§ Exercise directions
From the data below, copy exactly the lines that lie between the one holding "(h : decodeLoop" and the one holding "obtain ⟨hbits2, hroom2⟩ := hkeeps", including both, and nothing more.

§ Material for this exercise
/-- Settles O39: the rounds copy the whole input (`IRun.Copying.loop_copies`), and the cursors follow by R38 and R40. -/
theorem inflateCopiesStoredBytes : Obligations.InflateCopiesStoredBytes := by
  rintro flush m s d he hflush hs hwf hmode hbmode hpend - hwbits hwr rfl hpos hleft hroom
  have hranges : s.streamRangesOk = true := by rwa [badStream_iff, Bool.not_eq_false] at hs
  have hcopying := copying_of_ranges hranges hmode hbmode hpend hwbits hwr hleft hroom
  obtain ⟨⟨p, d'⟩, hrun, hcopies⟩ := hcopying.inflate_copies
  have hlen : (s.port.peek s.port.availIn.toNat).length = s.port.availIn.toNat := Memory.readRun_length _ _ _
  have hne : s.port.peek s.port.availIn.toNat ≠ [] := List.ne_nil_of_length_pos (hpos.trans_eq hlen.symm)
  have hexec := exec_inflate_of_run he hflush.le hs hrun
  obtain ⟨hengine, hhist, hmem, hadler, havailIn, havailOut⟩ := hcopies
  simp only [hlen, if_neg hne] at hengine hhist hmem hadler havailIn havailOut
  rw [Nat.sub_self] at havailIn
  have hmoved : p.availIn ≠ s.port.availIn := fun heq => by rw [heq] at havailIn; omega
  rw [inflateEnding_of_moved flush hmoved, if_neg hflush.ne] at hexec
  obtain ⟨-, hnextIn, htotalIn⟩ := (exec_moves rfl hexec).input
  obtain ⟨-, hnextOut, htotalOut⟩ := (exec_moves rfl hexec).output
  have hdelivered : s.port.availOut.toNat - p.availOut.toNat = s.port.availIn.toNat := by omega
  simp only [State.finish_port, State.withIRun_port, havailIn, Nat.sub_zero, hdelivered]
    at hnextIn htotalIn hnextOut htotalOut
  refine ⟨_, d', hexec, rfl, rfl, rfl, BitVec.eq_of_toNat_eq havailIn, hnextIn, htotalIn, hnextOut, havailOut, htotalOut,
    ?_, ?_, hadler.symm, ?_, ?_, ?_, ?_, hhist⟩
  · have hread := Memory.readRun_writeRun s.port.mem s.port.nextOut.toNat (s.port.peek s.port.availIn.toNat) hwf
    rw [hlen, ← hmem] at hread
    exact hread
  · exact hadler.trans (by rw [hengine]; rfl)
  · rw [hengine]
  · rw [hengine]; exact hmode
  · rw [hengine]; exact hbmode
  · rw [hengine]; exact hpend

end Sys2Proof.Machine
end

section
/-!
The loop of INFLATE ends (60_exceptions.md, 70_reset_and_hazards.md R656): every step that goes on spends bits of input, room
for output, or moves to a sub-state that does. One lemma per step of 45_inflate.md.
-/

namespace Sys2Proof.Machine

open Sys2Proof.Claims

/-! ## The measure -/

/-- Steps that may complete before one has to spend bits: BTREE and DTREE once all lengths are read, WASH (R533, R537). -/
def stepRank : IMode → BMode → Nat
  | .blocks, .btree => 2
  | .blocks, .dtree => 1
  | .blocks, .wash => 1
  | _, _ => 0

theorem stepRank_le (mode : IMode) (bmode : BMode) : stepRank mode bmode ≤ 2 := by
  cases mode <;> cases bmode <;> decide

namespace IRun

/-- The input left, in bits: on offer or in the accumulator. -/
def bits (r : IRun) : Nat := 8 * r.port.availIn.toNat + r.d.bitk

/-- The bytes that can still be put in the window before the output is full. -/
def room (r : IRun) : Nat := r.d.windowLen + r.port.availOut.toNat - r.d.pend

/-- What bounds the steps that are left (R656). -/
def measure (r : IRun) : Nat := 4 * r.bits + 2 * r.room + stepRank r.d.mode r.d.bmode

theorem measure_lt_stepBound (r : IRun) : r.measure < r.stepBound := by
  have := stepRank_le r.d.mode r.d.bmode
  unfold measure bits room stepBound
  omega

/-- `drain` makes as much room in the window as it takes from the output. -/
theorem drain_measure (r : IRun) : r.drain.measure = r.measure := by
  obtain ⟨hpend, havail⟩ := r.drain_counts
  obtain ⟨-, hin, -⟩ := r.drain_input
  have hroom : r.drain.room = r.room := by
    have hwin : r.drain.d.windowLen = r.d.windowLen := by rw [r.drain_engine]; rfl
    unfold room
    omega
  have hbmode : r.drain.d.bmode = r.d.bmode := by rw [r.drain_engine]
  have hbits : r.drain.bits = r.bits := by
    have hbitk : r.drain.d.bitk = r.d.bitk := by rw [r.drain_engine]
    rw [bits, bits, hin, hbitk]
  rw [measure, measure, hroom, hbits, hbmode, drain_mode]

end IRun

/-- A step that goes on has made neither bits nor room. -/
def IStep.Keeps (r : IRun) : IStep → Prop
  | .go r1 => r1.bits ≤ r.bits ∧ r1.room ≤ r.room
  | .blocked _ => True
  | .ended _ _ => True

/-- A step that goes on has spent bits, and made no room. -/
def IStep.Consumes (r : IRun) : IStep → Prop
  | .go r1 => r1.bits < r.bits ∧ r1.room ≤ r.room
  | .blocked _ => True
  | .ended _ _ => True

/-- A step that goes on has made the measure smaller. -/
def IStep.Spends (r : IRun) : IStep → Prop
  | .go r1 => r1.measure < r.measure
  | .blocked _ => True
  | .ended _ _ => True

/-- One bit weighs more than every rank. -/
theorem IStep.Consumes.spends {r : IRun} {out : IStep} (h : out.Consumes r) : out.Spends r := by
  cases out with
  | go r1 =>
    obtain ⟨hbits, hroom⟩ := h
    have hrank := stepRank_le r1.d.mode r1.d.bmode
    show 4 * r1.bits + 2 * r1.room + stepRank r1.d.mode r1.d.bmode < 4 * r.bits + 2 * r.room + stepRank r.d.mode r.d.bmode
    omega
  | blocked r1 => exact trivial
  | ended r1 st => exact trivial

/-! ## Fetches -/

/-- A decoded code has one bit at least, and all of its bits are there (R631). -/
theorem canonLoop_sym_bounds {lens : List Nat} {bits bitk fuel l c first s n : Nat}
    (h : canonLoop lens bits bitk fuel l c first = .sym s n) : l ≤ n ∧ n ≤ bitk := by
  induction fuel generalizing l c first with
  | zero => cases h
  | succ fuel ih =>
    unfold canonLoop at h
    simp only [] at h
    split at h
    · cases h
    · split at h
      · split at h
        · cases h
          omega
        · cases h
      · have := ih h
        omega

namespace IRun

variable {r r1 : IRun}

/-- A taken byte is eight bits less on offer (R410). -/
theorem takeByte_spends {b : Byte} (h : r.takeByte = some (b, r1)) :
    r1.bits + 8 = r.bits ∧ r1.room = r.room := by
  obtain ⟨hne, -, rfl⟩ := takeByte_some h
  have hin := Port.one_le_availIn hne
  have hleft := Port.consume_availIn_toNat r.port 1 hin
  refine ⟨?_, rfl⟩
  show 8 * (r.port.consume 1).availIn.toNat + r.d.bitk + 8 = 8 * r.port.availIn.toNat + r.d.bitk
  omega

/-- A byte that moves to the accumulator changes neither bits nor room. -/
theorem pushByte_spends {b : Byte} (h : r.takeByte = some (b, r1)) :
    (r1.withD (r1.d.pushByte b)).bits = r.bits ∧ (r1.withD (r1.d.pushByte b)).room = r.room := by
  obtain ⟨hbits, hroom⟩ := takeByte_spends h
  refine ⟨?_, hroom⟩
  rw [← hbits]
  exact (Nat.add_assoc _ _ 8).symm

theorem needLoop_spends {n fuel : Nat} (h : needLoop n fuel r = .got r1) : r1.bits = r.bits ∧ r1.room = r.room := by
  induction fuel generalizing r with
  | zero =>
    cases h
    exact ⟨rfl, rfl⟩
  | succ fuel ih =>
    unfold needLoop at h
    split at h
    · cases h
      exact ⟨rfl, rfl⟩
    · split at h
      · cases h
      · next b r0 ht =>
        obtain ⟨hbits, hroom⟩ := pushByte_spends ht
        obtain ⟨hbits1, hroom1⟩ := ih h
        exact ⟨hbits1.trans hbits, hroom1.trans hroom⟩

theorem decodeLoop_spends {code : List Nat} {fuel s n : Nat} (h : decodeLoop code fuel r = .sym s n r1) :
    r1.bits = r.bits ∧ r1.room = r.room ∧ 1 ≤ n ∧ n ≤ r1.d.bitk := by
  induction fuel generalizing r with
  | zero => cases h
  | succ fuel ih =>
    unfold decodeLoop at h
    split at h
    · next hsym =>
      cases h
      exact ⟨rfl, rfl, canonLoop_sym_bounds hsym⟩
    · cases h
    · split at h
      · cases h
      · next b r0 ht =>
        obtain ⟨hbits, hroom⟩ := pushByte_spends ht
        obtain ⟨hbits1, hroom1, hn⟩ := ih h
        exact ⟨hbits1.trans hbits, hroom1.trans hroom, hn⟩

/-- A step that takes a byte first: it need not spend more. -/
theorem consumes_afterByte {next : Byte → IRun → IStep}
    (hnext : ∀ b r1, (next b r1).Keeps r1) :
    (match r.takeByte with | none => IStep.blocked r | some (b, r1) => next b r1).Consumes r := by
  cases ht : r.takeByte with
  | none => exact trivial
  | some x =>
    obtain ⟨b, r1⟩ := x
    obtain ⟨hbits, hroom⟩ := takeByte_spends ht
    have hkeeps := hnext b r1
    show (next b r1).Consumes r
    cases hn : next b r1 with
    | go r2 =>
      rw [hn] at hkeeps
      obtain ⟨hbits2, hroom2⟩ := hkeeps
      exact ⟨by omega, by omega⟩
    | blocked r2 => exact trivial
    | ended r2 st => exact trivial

§ Result for this task
theorem decodeLoop_spends {code : List Nat} {fuel s n : Nat} (h : decodeLoop code fuel r = .sym s n r1) :
    r1.bits = r.bits ∧ r1.room = r.room ∧ 1 ≤ n ∧ n ≤ r1.d.bitk := by
  induction fuel generalizing r with
  | zero => cases h
  | succ fuel ih =>
    unfold decodeLoop at h
    split at h
    · next hsym =>
      cases h
      exact ⟨rfl, rfl, canonLoop_sym_bounds hsym⟩
    · cases h
    · split at h
      · cases h
      · next b r0 ht =>
        obtain ⟨hbits, hroom⟩ := pushByte_spends ht
        obtain ⟨hbits1, hroom1, hn⟩ := ih h
        exact ⟨hbits1.trans hbits, hroom1.trans hroom, hn⟩

/-- A step that takes a byte first: it need not spend more. -/
theorem consumes_afterByte {next : Byte → IRun → IStep}
    (hnext : ∀ b r1, (next b r1).Keeps r1) :
    (match r.takeByte with | none => IStep.blocked r | some (b, r1) => next b r1).Consumes r := by
  cases ht : r.takeByte with
  | none => exact trivial
  | some x =>
    obtain ⟨b, r1⟩ := x
    obtain ⟨hbits, hroom⟩ := takeByte_spends ht
    have hkeeps := hnext b r1
    show (next b r1).Consumes r
    cases hn : next b r1 with
    | go r2 =>
      rw [hn] at hkeeps
      obtain ⟨hbits2, hroom2⟩ := hkeeps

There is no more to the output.